Zu dieser Situation konnte es auch deshalb kommen, weil die Regierung Papandreou nicht die sofortige Implementierung des am 11. April zugesagten Stützungsprogramms in Höhe von 45 Mrd. Euro beantragt hat. Renommierte griechische Ökonomen wie Yiannis Stournaras (Direkter des Wirtschaftsforschungsinstituts IOBE) hatten damals gefordert, Papandreou müsse den Ernstfall »besser heute als morgen« ausrufen - auch im Hinblick auf das Liquiditätsproblem der griechischen Banken, das durch den Abzug von privaten Einlagen in Höhe von inzwischen etwa 15 Milliarden Euro entstanden ist. Die Banken halfen sich zwar mit dem Zugriff auf den Garantiefonds der Regierung (mit einer Reserve von 17 Milliarden Euro), der durch die EZB abgesichert ist. Aber wenn ein Sturm auf die Konten ausbricht, werden diese Reserven nicht reichen.
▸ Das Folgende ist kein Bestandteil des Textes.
-- ==== Sys2Proof/Machine/Flags.lean ====
section
/-! DEFINITION. STATUS (10_state.md R24): the only status bits of the engine (R37), what writes them, and the words
that the registers with fields read as. -/

namespace Sys2Proof.Machine

/-- What ends an operation or rejects a START (60_exceptions.md R230). -/
inductive ErrorCause where
  /-- a buffer read of a refused address (R231). -/
  | readFault (addr : Word)
  /-- VECTOR asked of a build without the vector tier (R233). -/
  | illegalEngine
  /-- a buffer that runs past the top of the address space (R234). -/
  | rangeError
deriving DecidableEq, Repr

/-- ERRCODE (60_exceptions.md R230). -/
def ErrorCause.code : ErrorCause → BitVec 4
  | .readFault _ => 0x1
  | .illegalEngine => 0x2
  | .rangeError => 0x3

/-- STATUS of an accepted START: DONE, ERR and ERRCODE cleared, BUSY set (44_sequencer.md R193). -/
def Status.started : Status := { busy := true, done := false, err := false, errcode := 0 }

/-- STATUS after PACK (40_lifecycle.md R105). -/
def Status.packed : Status := { busy := false, done := true, err := false, errcode := 0 }

/-- STATUS after an error, raised in a run or at START (60_exceptions.md R236, R237). -/
def Status.failed (c : ErrorCause) : Status := { busy := false, done := false, err := true, errcode := c.code }

/-- The word STATUS reads as (10_state.md R24); reserved bits read 0. -/
def Status.toWord (t : Status) : Word :=
  0#24 ++ (t.errcode ++ (0#1 ++ (BitVec.ofBool t.err ++ (BitVec.ofBool t.done ++ BitVec.ofBool t.busy))))

/-- The word CTRL reads as (10_state.md R23): START and the reserved bits read 0. -/
def ctrlWord (engine : BitVec 2) : Word := 0#29 ++ (engine ++ 0#1)

/-- The word PARAM reads as (10_state.md R29). -/
def paramWord (b : Build) : Word := 0#15 ++ (BitVec.ofBool b.hasVector ++ BitVec.ofNat 16 b.w)

/-- The word ID reads as (10_state.md R22): the constant 0x41443332, ASCII "AD32". -/
def idWord : Word := 0x41443332

end Sys2Proof.Machine
end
Eine rationale Erklärung für das Zögern der griechischen Regierung gibt es nicht. In Athen gehen aber die meisten Beobachter davon aus, dass es eine informelle Absprache mit der deutschen Bundeskanzlerin gab: Für deren Zustimmung zum Kreditprogramm vom 25. März habe Papandreou versprechen müssen, den Mechanismus nicht vor den Landtagswahlen in Nordrhein-Westfalen vom 9. Mai zu aktivieren. Diese Zusage aber war nach der Entwicklung des Spread in der zweiten Aprilhälfte nicht mehr zu halten.
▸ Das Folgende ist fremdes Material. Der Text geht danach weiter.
/-- 10_state.md R20 and R21: a write to a read-only register (ID, STATUS, RESULT, FAULT_ADDR, PARAM) or to a reserved
offset changes nothing. -/
def Obligations.ReadOnlyAndReservedWritesAreIgnored : Prop :=
  ∀ (s : State) (off : Nat) (data : Word),
    (off = 0x00 ∨ off = 0x08 ∨ off = 0x14 ∨ off = 0x18 ∨ off = 0x1C ∨ 0x20 ≤ off) → s.writeAt off data = .next s

/-- 30_encoding.md R87 and 10_state.md R23: a CTRL write with START = 0 while BUSY = 0 stores ENGINE, which reads back
as written, and starts nothing; every other field keeps its value. -/
def Obligations.CtrlWriteWithoutStartStoresEngine : Prop :=
  ∀ (s : State) (data : Word), s.eng.status.busy = false → data.getLsbD 0 = false →
    s.writeAt 0x04 data = .next { s with eng := { s.eng with ctrlEngine := data.extractLsb' 1 2 } } ∧
    (Engine.readReg { s.eng with ctrlEngine := data.extractLsb' 1 2 } 0x04).extractLsb' 1 2 = data.extractLsb' 1 2

/-- 30_encoding.md R88: `POLL` repeats the read while bit [0] reads 1 and is done when it reads 0; each read answers the
Host and changes nothing else. Stated for the STATUS register of the instance in focus. The model's choices in it: one
read a step (log 19), where the data go (log 15), the 32-bit address REG_BASE + 8 modulo 2^32 (log 25) and the instance in
focus answering where blocks overlap (log 26), all DESIGN CHOICE. -/
def Obligations.PollRepeatsWhileBusy : Prop :=
  ∀ (s : State),
    (s.eng.status.busy = true →
      s.hostLine (.poll (s.eng.build.regBase + 8)) =
        .next { s with
          lastRead := some s.eng.status.toWord
          host := .poll (s.eng.build.regBase + 8) :: s.host }) ∧
    (s.eng.status.busy = false →
      s.hostLine (.poll (s.eng.build.regBase + 8)) = .next { s with lastRead := some s.eng.status.toWord })

/-- 44_sequencer.md R208: the Host cannot see the datapath or the sequencer: two instances that differ only in S1, S2,
the super-block registers, the lanes and the sequencer read the same at every offset, and take every register write
other than CTRL the same way. -/
def Obligations.HostCannotSeeTheDatapath : Prop :=
  ∀ (e : Engine) (acc : Option Accum) (blk : Option Block) (seq : Option Sequencer) (off : Nat) (data : Word),
    Engine.readReg { e with acc := acc, blk := blk, seq := seq } off = e.readReg off ∧
    Engine.writeReg { e with acc := acc, blk := blk, seq := seq } off data =
      { e.writeReg off data with acc := acc, blk := blk, seq := seq }

/-- 44_sequencer.md R196, R208 and 70_reset_and_hazards.md R272, R273: while an operation runs, no register access of
the Host to its block, whatever it writes, touches the operation: STATUS, ENGINE, RESULT, FAULT_ADDR, the datapath, the
sequencer, memory and the other instances keep their values. That an address of the block in focus reaches this instance
alone is the model's choice where blocks overlap (log 26) or run across the top of the 32-bit Host space (log 25), both
DESIGN CHOICE. -/
def Obligations.HostAccessesDoNotDisturbARun : Prop :=
  ∀ (s t : State) (line : HostLine) (addr : Word),
    s.eng.status.busy = true → (addr - s.eng.build.regBase).toNat < 256 →
    (∃ width data, line = .wr width addr data) ∨ (∃ width, line = .rd width addr) ∨ line = .poll addr →
    s.hostLine line = .next t →
    t.eng.status = s.eng.status ∧ t.eng.ctrlEngine = s.eng.ctrlEngine ∧ t.eng.result = s.eng.result ∧
    t.eng.faultAddr = s.eng.faultAddr ∧ t.eng.acc = s.eng.acc ∧ t.eng.blk = s.eng.blk ∧ t.eng.seq = s.eng.seq ∧
    t.mem = s.mem ∧ t.others = s.others ∧ t.platform = s.platform ∧ t.uncleaned = s.uncleaned ∧ t.draws = s.draws

/-- What Host stores and cache cleaning do to memory, to runs and to later reads.
Which reads are draws: those of a byte written during the run (20_memory.md R70), and on a port that is not coherent those
of a byte stored and not cleaned (R75, 70_reset_and_hazards.md R276; log 8, DEDUCED).
A store: the byte is what memory holds from then on, every other byte reads as before, and each instance, in focus or not,
that runs over the byte has its reads of it open and its RESULT too, be it read already or not
(PackPublishesTheResult; log 7, DEDUCED); every other instance stays as it was (log 22, DEDUCED). The store line is the
moment a write becomes visible (log 16, DESIGN CHOICE). Where the port is coherent a store makes no later operation's read
a draw (R69 (a)).
Cleaning a range: memory keeps its bytes; the addresses leave `uncleaned`, so that a byte no run covers reads as memory
again; and for a run over such a byte it is a write during the run (log 8, DEDUCED). -/
def Obligations.HostStoreIsSeenOrRaces : Prop :=
  (∀ (s : State) (a : Word), s.isDraw a = true ↔
    (s.platform.coherent = false ∧ a.toNat ∈ s.uncleaned) ∨ ∃ q, s.eng.seq = some q ∧ a.toNat ∈ q.raced) ∧
  (∀ (s : State) (addr : Word) (b : Byte), s.mem.wf = true →
    ∃ t, s.hostLine (.store addr b) = .next t ∧ t.mem.wf = true ∧ t.mem.read addr.toNat = b ∧
      (∀ a, a ≠ addr.toNat → t.mem.read a = s.mem.read a) ∧
      s.eng.RacedBy t.eng (fun a => a = addr.toNat) ∧
      t.others.length = s.others.length ∧
      (∀ (k : Nat) (e : Engine), s.others[k]? = some e →
        ∃ e', t.others[k]? = some e' ∧ e.RacedBy e' (fun a => a = addr.toNat)) ∧
      (s.eng.RunsOver addr.toNat → t.isDraw addr = true) ∧
      (s.platform.coherent = false →
        t.isDraw addr = true ∧ ∀ a, a ∈ t.uncleaned ↔ a = addr.toNat ∨ a ∈ s.uncleaned) ∧
      (s.platform.coherent = true → t.uncleaned = s.uncleaned ∧ (s.eng.seq = none → t.isDraw addr = false)) ∧
      (∀ a, a ≠ addr → t.isDraw a = s.isDraw a) ∧
      t.platform = s.platform ∧ t.host = s.host ∧ t.turns = s.turns ∧ t.draws = s.draws ∧ t.lastRead = s.lastRead) ∧
  (∀ (s : State) (lo size : Nat),
    ∃ t, s.hostLine (.clean lo size) = .next t ∧ t.mem = s.mem ∧
      (∀ a, a ∈ t.uncleaned ↔ a ∈ s.uncleaned ∧ ¬ (lo ≤ a ∧ a < lo + size)) ∧
      s.eng.RacedBy t.eng (fun a => a ∈ s.uncleaned ∧ lo ≤ a ∧ a < lo + size) ∧
      t.others.length = s.others.length ∧
      (∀ (k : Nat) (e : Engine), s.others[k]? = some e →
        ∃ e', t.others[k]? = some e' ∧ e.RacedBy e' (fun a => a ∈ s.uncleaned ∧ lo ≤ a ∧ a < lo + size)) ∧
      (∀ a : Word, lo ≤ a.toNat → a.toNat < lo + size →
        (a.toNat ∈ s.uncleaned → s.eng.RunsOver a.toNat → t.isDraw a = true) ∧
        ((∀ q, s.eng.seq = some q → a.toNat ∉ q.raced) → ¬ (a.toNat ∈ s.uncleaned ∧ s.eng.RunsOver a.toNat) →
          t.isDraw a = false)) ∧
      (∀ a : Word, ¬ (lo ≤ a.toNat ∧ a.toNat < lo + size) → t.isDraw a = s.isDraw a) ∧
      t.platform = s.platform ∧ t.host = s.host ∧ t.turns = s.turns ∧ t.draws = s.draws ∧ t.lastRead = s.lastRead)

/-! ## Reset -/

/-- 70_reset_and_hazards.md R260 and 10_state.md R40: a block reset, at any time, puts every register of the instance
into its reset value and abandons a running operation; ID and PARAM keep their constants. That it comes as a turn, and
that memory and the other instances keep their values, is log 9 and log 21 (DESIGN CHOICE). -/
def Obligations.BlockResetClearsTheInstance : Prop :=
  ∀ (s : State) (rest : List Turn), s.turns = .reset :: rest →
    ∃ t, step s = .next t ∧
      t.eng.build = s.eng.build ∧ t.eng.ctrlEngine = 0 ∧
      t.eng.status = { busy := false, done := false, err := false, errcode := 0 } ∧ t.eng.srcAddr = 0 ∧
      t.eng.length = 0 ∧ t.eng.result = 0 ∧ t.eng.faultAddr = 0 ∧ t.eng.acc = none ∧ t.eng.blk = none ∧
      t.eng.seq = none ∧
      t.eng.readReg 0x00 = s.eng.readReg 0x00 ∧ t.eng.readReg 0x1C = s.eng.readReg 0x1C ∧
      t.mem = s.mem ∧ t.others = s.others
Das Resultat ist ein neues, auch zeitlich erweitertes Stabilitätsprogramm, mit dem das ursprüngliche PSA in folgenden Punkten noch verschärft wird:

 

Ausgabenseite:

n  Einschränkung der allgemeinen Verwaltungsausgaben durch die Gemeindereform nach dem Plan »Kallikratis« (um knapp zwei Mrd. Euro jährlich).

n  Einfrieren aller Löhne und Gehälter im öffentlichen Dienst für drei Jahre; Reduzierung des Weihnachts-, Oster- und Urlaubsgeldes (»13. und 14. Gehalt«) auf zusammen 1.000 Euro für alle, aber völlige Streichung bei Gehältern über 3.000 Euro; Kürzung weiterer Zulagen um nochmals 8%.
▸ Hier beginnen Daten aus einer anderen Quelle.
-- ==== Sys2Proof/Laws/Ops.lean ====
section
/-! SUPPORT. What each shared operation can do, said once: the guards (a register with a value, an assertion, the vector
tier), the memory port, and START. Later proofs cite these and do not unfold the operations. -/

namespace Sys2Proof.Machine

/-! ### The guards -/

@[simp] theorem withAccum_eq_next {s t : State} {k : Accum → Result} :
    withAccum s k = .next t ↔ ∃ a, s.eng.acc = some a ∧ k a = .next t := by
  unfold withAccum; cases s.eng.acc <;> simp

@[simp] theorem withBlock_eq_next {s t : State} {k : Block → Result} :
    withBlock s k = .next t ↔ ∃ v, s.eng.blk = some v ∧ k v = .next t := by
  unfold withBlock; cases s.eng.blk <;> simp

@[simp] theorem withSequencer_eq_next {s t : State} {k : Sequencer → Result} :
    withSequencer s k = .next t ↔ ∃ q, s.eng.seq = some q ∧ k q = .next t := by
  unfold withSequencer; cases s.eng.seq <;> simp

@[simp] theorem withVectorTier_eq_next {s t : State} {r : Result} :
    withVectorTier s r = .next t ↔ s.eng.build.hasVector = true ∧ r = .next t := by
  unfold withVectorTier; split <;> simp_all

@[simp] theorem asserting_eq_next {p : Bool} {t : State} {r : Result} :
    asserting p r = .next t ↔ p = true ∧ r = .next t := by
  unfold asserting; split <;> simp_all

theorem withAccum_some {s : State} {a : Accum} (k : Accum → Result) (h : s.eng.acc = some a) : withAccum s k = k a := by
  simp [withAccum, h]

theorem withBlock_some {s : State} {v : Block} (k : Block → Result) (h : s.eng.blk = some v) : withBlock s k = k v := by
  simp [withBlock, h]

theorem withSequencer_some {s : State} {q : Sequencer} (k : Sequencer → Result) (h : s.eng.seq = some q) :
    withSequencer s k = k q := by
  simp [withSequencer, h]

theorem withVectorTier_true {s : State} (r : Result) (h : s.eng.build.hasVector = true) : withVectorTier s r = r := by
  simp [withVectorTier, h]

theorem asserting_true {p : Bool} (r : Result) (h : p = true) : asserting p r = r := by simp [asserting, h]

/-- The accumulator pair is reduced exactly when both sums are below MOD. -/
theorem Accum.isReduced_iff (a : Accum) : a.isReduced = true ↔ a.s1.toNat < 65521 ∧ a.s2.toNat < 65521 := by
  simp [Accum.isReduced]

/-! ### What an operation over a raced buffer leaves -/

theorem Accum.reduced_isReduced (a : Accum) : a.reduced.isReduced = true := by
  rw [Accum.isReduced_iff, Accum.reduced_s1, Accum.reduced_s2]; omega

theorem Accum.free_isReduced (d : Nat) : (Accum.free d).isReduced = true := Accum.reduced_isReduced _

theorem Engine.isRaced_some {e : Engine} {q : Sequencer} (h : e.seq = some q) : e.isRaced = !q.raced.isEmpty := by
  simp [Engine.isRaced, h]

theorem Engine.isRaced_none {e : Engine} (h : e.seq = none) : e.isRaced = false := by simp [Engine.isRaced, h]

/-- Whatever happened to the buffer, PACK packs a reduced pair. -/
theorem State.finalPair_isReduced (s : State) {a : Accum} (h : a.isReduced = true) :
    (s.finalPair a).isReduced = true := by
  unfold State.finalPair; split
  · exact Accum.free_isReduced _
  · exact h

/-- Without a write into the running buffer PACK packs S1 and S2 and draws nothing. -/
theorem State.finalPair_settled {s : State} (h : s.eng.isRaced = false) (a : Accum) :
    s.finalPair a = a ∧ s.drawsAfterPack = s.draws := by
  simp [State.finalPair, State.drawsAfterPack, h]

/-! ### The memory port -/

/-- After a read there are three ways on: the read completed, it raised ReadFault, or it is still pending. -/
theorem withReply_eq_next {α : Type} {s t : State} {r : Reply α} {k : α → State → Result} :
    withReply s r k = .next t ↔
      (∃ v d, r = .got v d ∧ k v { s with draws := d } = .next t) ∨
      (∃ a, r = .refused a ∧ t = s.raise (.readFault a)) ∨ (r = .silent ∧ t = s) := by
  cases r <;> simp [withReply, eq_comm]

/-- A read completes exactly where the platform answers. -/
theorem State.memRead_eq_got {s : State} {a : Word} {d d' : Nat} {b : Byte} :
    s.memRead a d = .got b d' ↔ s.platform.answer a = .answers ∧ b = s.readValue a d ∧ d' = s.drawsAfter a d := by
  unfold State.memRead; cases s.platform.answer a <;> simp [eq_comm]

/-- A read is refused exactly where the platform refuses, at the address itself. -/
theorem State.memRead_eq_refused {s : State} {a r : Word} {d : Nat} :
    s.memRead a d = .refused r ↔ s.platform.answer a = .refused ∧ r = a := by
  unfold State.memRead; cases s.platform.answer a <;> simp [eq_comm]

/-- A read is pending exactly where the platform neither answers nor refuses. -/
theorem State.memRead_eq_silent {s : State} {a : Word} {d : Nat} :
    s.memRead a d = .silent ↔ s.platform.answer a = .silent := by
  unfold State.memRead; cases s.platform.answer a <;> simp

/-- A completed read that is no draw brings what memory holds and draws nothing. -/
theorem State.readValue_settled {s : State} {a : Word} {d : Nat} (h : s.isDraw a = false) :
    s.readValue a d = s.mem.read a.toNat ∧ s.drawsAfter a d = d := by
  simp [State.readValue, State.drawsAfter, h]

theorem byteAddr_zero (base : Word) : byteAddr base 0 = base := by simp [byteAddr]

theorem byteAddr_succ (base : Word) (k : Nat) : byteAddr (base + 1) k = byteAddr base (k + 1) := by
  simp only [byteAddr, u32, BitVec.ofNat_add, BitVec.add_assoc, BitVec.add_comm (1 : Word)]
  rfl

/-- `n` reads that all complete bring `n` bytes; each that is no draw is what memory holds. -/
theorem State.memReads_got (s : State) :
    ∀ (n : Nat) (a : Word) (d : Nat), (∀ k, k < n → s.platform.answer (byteAddr a k) = .answers) →
      ∃ bs d', s.memReads n a d = .got bs d' ∧ bs.length = n ∧
        (∀ k, k < n → s.isDraw (byteAddr a k) = false → bs[k]? = some (s.mem.read (byteAddr a k).toNat)) ∧
        ((∀ k, k < n → s.isDraw (byteAddr a k) = false) → d' = d) := by
  intro n
  induction n with
  | zero => intro a d _; exact ⟨[], d, rfl, rfl, by simp, by simp⟩
  | succ n ih =>
    intro a d h
    obtain ⟨bs, d', h1, h2, h3, h4⟩ := ih (a + 1) (s.drawsAfter a d) fun k hk => by
      rw [byteAddr_succ]; exact h (k + 1) (by omega)
    have h0 := h 0 (by omega)
    rw [byteAddr_zero] at h0
    refine ⟨s.readValue a d :: bs, d', by simp only [State.memReads, State.memRead, h0, h1], by simp [h2], ?_, ?_⟩
    · intro k hk hdraw
      cases k with
      | zero => rw [byteAddr_zero] at hdraw ⊢; simp [(State.readValue_settled hdraw).1]
      | succ k => rw [← byteAddr_succ] at hdraw ⊢; simpa using h3 k (by omega) hdraw
    · intro hall
      have hd := hall 0 (by omega)
      rw [byteAddr_zero] at hd
      rw [h4 fun k hk => by rw [byteAddr_succ]; exact hall (k + 1) (by omega), (State.readValue_settled hd).2]

/-- The first address that does not complete decides what `n` reads answer. -/
theorem State.memReads_stops (s : State) :
    ∀ (n : Nat) (a : Word) (d : Nat) (k : Nat), k < n →
      (∀ j, j < k → s.platform.answer (byteAddr a j) = .answers) →
      (s.platform.answer (byteAddr a k) = .refused → s.memReads n a d = .refused (byteAddr a k)) ∧
      (s.platform.answer (byteAddr a k) = .silent → s.memReads n a d = .silent) ∧
      (s.platform.answer (byteAddr a k) = .sideEffects → s.memReads n a d = .sideEffects) := by
  intro n
  induction n with
  | zero => intro a d k hk; omega
  | succ n ih =>
    intro a d k hk h
    cases k with
    | zero =>
      rw [byteAddr_zero]
      refine ⟨?_, ?_, ?_⟩ <;> intro hr <;> simp [State.memReads, State.memRead, hr]
    | succ k =>
      have h0 := h 0 (by omega)
      rw [byteAddr_zero] at h0
      have := ih (a + 1) (s.drawsAfter a d) k (by omega) fun j hj => by
        rw [byteAddr_succ]; exact h (j + 1) (by omega)
      rw [byteAddr_succ] at this
      refine ⟨?_, ?_, ?_⟩ <;> intro hr
      · simp only [State.memReads, State.memRead, h0, this.1 hr]
      · simp only [State.memReads, State.memRead, h0, this.2.1 hr]
      · simp only [State.memReads, State.memRead, h0, this.2.2 hr]

/-- What completed reads bring has the length asked for. -/
theorem State.memReads_length (s : State) :
    ∀ (n : Nat) (a : Word) (d : Nat) (bs : List Byte) (d' : Nat), s.memReads n a d = .got bs d' → bs.length = n := by
  intro n
  induction n with
  | zero => intro a d bs d' h; cases h; rfl
  | succ n ih =>
    intro a d bs d' h
    simp only [State.memReads] at h
    split at h
    · split at h
      · cases h; simp [ih _ _ _ _ ‹_›]
      all_goals cases h
    all_goals cases h

/-- The address that a refused list of reads names is refused. -/
theorem State.memReads_refused (s : State) :
    ∀ (n : Nat) (a : Word) (d : Nat) (r : Word), s.memReads n a d = .refused r → s.platform.answer r = .refused := by
  intro n
  induction n with
  | zero => intro a d r h; cases h
  | succ n ih =>
    intro a d r h
    simp only [State.memReads] at h
    split at h
    · split at h
      · cases h
      · cases h; exact ih _ _ _ ‹_›
      all_goals cases h
    · rename_i hr
      cases h
      obtain ⟨h1, rfl⟩ := State.memRead_eq_refused.1 hr
      exact h1
    all_goals cases h

/-! ### START -/

/-- What START can do: one of the two rejections, or acceptance (44_sequencer.md R193). -/
theorem Engine.start_cases (e : Engine) :
    (e.ctrlEngine = 0b10 ∧ e.build.hasVector = false ∧ e.start = e.reject .illegalEngine) ∨
    (2 ^ 32 < e.srcAddr.toNat + e.length.toNat ∧ 0 < e.length.toNat ∧ e.start = e.reject .rangeError) ∨
    ((e.ctrlEngine = 0b10 → e.build.hasVector = true) ∧
      (e.length.toNat = 0 ∨ e.srcAddr.toNat + e.length.toNat ≤ 2 ^ 32) ∧ e.start = e.accept) := by
  unfold Engine.start
  split_ifs with h1 h2
  · exact .inl ⟨h1.1, h1.2, rfl⟩
  · exact .inr (.inl ⟨h2.2, h2.1, rfl⟩)
  · refine .inr (.inr ⟨fun h => ?_, by omega, rfl⟩)
    cases hv : e.build.hasVector
    · exact absurd ⟨h, hv⟩ h1
    · rfl

/-- A command ignored while BUSY, else START with the new ENGINE (10_state.md R23, 44_sequencer.md R196). -/
theorem State.startCommand_busy {s : State} (engine : BitVec 2) (h : s.eng.status.busy = true) :
    s.startCommand engine = s := by
  simp [State.startCommand, h]

theorem State.startCommand_idle {s : State} (engine : BitVec 2) (h : s.eng.status.busy = false) :
    s.startCommand engine = { s with eng := Engine.start { s.eng with ctrlEngine := engine } } := by
  simp [State.startCommand, h]

/-- The value of ENGINE that a command's word carries (30_encoding.md R87). -/
def engineCode : Instr → BitVec 2
  | .startScalar _ => 0b00
  | .startBatched _ => 0b01
  | .startVector _ => 0b10
  | .startAuto _ => 0b11
  | .seed | .sstep | .rstep | .reduce | .vbegin | .vchunk | .vrecon | .pack => 0

/-- Every command is `startCommand` with its own ENGINE value. -/
theorem exec_command {i : Instr} (s : State) (h : i.isCommand = true) :
    exec i s = .next (s.startCommand (engineCode i)) := by
  cases i <;> first | rfl | (simp [Instr.isCommand] at h)

/-! ### Host writes to the buffer -/

theorem mem_addAddr {x a : Nat} {l : List Nat} : x ∈ addAddr a l ↔ x = a ∨ x ∈ l := by
  unfold addAddr; split <;> simp_all

theorem Sequencer.covers_iff (q : Sequencer) (a : Nat) :
    q.covers a = true ↔ q.base.toNat ≤ a ∧ a < q.base.toNat + q.n.toNat := by
  simp [Sequencer.covers]

theorem inRange_iff (lo size a : Nat) : inRange lo size a = true ↔ lo ≤ a ∧ a < lo + size := by simp [inRange]

theorem Engine.noteWrites_none {e : Engine} (h : e.seq = none) (l : List Nat) : e.noteWrites l = e := by
  induction l with
  | nil => rfl
  | cons a l ih => rw [Engine.noteWrites, List.foldl_cons, Engine.noteWrite, h]; exact ih

/-- Noting writes marks exactly those addresses that the run covers, and changes nothing else. -/
theorem Engine.noteWrites_some (l : List Nat) :
    ∀ {e : Engine} {q : Sequencer}, e.seq = some q →
      ∃ r, e.noteWrites l = { e with seq := some { q with raced := r } } ∧
        (∀ a, a ∈ r ↔ a ∈ q.raced ∨ (a ∈ l ∧ q.covers a = true)) ∧ ((∀ a ∈ l, q.covers a = false) → r = q.raced) := by
  induction l with
  | nil => intro e q h; exact ⟨q.raced, by rw [← h]; rfl, by simp, fun _ => rfl⟩
  | cons b l ih =>
    intro e q h
    show ∃ r, (e.noteWrite b).noteWrites l = _ ∧ _
    cases hc : q.covers b with
    | false =>
      rw [show e.noteWrite b = e by simp [Engine.noteWrite, h, hc]]
      obtain ⟨r, h1, h2, h3⟩ := ih h
      refine ⟨r, h1, fun a => ?_, fun ha => h3 fun a h => ha a (List.mem_cons_of_mem _ h)⟩
      rw [h2, List.mem_cons]
      constructor
      · tauto
      · rintro (h | ⟨rfl | h, h'⟩)
        · exact .inl h
        · rw [hc] at h'; cases h'
        · exact .inr ⟨h, h'⟩
    | true =>
      rw [show e.noteWrite b = { e with seq := some { q with raced := addAddr b q.raced } } by
        simp [Engine.noteWrite, h, hc]]
      obtain ⟨r, h1, h2, -⟩ := ih (e := { e with seq := some { q with raced := addAddr b q.raced } }) rfl
      refine ⟨r, h1, fun a => ?_, fun ha => ?_⟩
      · rw [h2, List.mem_cons, mem_addAddr]
        show (a = b ∨ a ∈ q.raced) ∨ (a ∈ l ∧ q.covers a = true) ↔ _
        constructor
        · rintro ((rfl | h) | h)
          · exact .inr ⟨.inl rfl, hc⟩
          · exact .inl h
          · exact .inr ⟨.inr h.1, h.2⟩
        · rintro (h | ⟨rfl | h, h'⟩)
          · exact .inl (.inr h)
          · exact .inl (.inl rfl)
          · exact .inr ⟨h, h'⟩
      · rw [ha b (List.mem_cons_self ..)] at hc; cases hc

/-- Which reads of the instance in focus are draws. -/
theorem State.isDraw_iff (s : State) (a : Word) :
    s.isDraw a = true ↔
      (s.platform.coherent = false ∧ a.toNat ∈ s.uncleaned) ∨ ∃ q, s.eng.seq = some q ∧ a.toNat ∈ q.raced := by
  unfold State.isDraw; cases s.eng.seq <;> simp

/-! ### Which instance -/

/-- The focus passes by an exchange: the instance in focus before is one of the others after. -/
theorem State.focusOn_cases (s : State) (k : Nat) :
    s.focusOn k = s ∨
      ∃ e, s.others[k]? = some e ∧ s.focusOn k = { s with eng := e, others := s.others.set k s.eng } := by
  unfold State.focusOn
  cases h : s.others[k]? with
  | none => exact .inl rfl
  | some e => exact .inr ⟨e, rfl, rfl⟩

/-- A Host address reaches the instance in focus, another instance, or none. -/
theorem State.attend_cases {s t : State} {addr : Word} (h : s.attend addr = some t) :
    t = s ∨ ∃ k, t = s.focusOn k := by
  unfold State.attend at h
  split at h
  · exact .inl (by simpa using h.symm)
  · split at h
    · exact .inr ⟨_, by simpa using h.symm⟩
    · cases h

/-- A Host access that gives a next state was a word access, at an offset that is a multiple of 4, of a block. -/
theorem State.access_eq_next {s t : State} {width : AccessWidth} {addr : Word} {k : Nat → State → Result}
    (h : s.access width addr k = .next t) :
    ∃ s1, s.attend addr = some s1 ∧ width = .word ∧ s1.eng.offsetOf addr % 4 = 0 ∧ k (s1.eng.offsetOf addr) s1 = .next t := by
  unfold State.access at h
  split at h
  · cases h
  · rename_i s1 hs
    split at h
    · rename_i hc; exact ⟨s1, hs, hc.1, hc.2, h⟩
    · cases h

end Sys2Proof.Machine
end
n  Für die Rentner des öffentlichen Dienstes eine entsprechende Reduzierung der 13. und 14. Rente auf 800 Euro, völlige Streichung bei Renten über 2.500 Euro.

n  Für den privaten Sektor: Vorziehen der geplanten Reduzierung des allgemeinen Rentenniveaus und der Umstellung auf die Berechnung der Rentenhöhe nach dem Lebenseinkommen; gleitende Erhöhung des Renteneintrittsalters nach Maßgabe der steigenden Lebenserwartung; drastische Einschränkung der Frühverrentung (in keinem Fall unter 60 Jahren).

 

Einnahmenseite:

n  Anhebung der Mehrwertsteuer von 21 auf 23%.

n  Weitere 10%ige Erhöhung der Steuern für Benzin, Alkohol, Tabak und Luxusgüter; Extra-Steuer für sehr hohe Unternehmensgewinne.

n  Strafsteuer für illegal errichtete Bauten (landesweit auf über eine Million geschätzt).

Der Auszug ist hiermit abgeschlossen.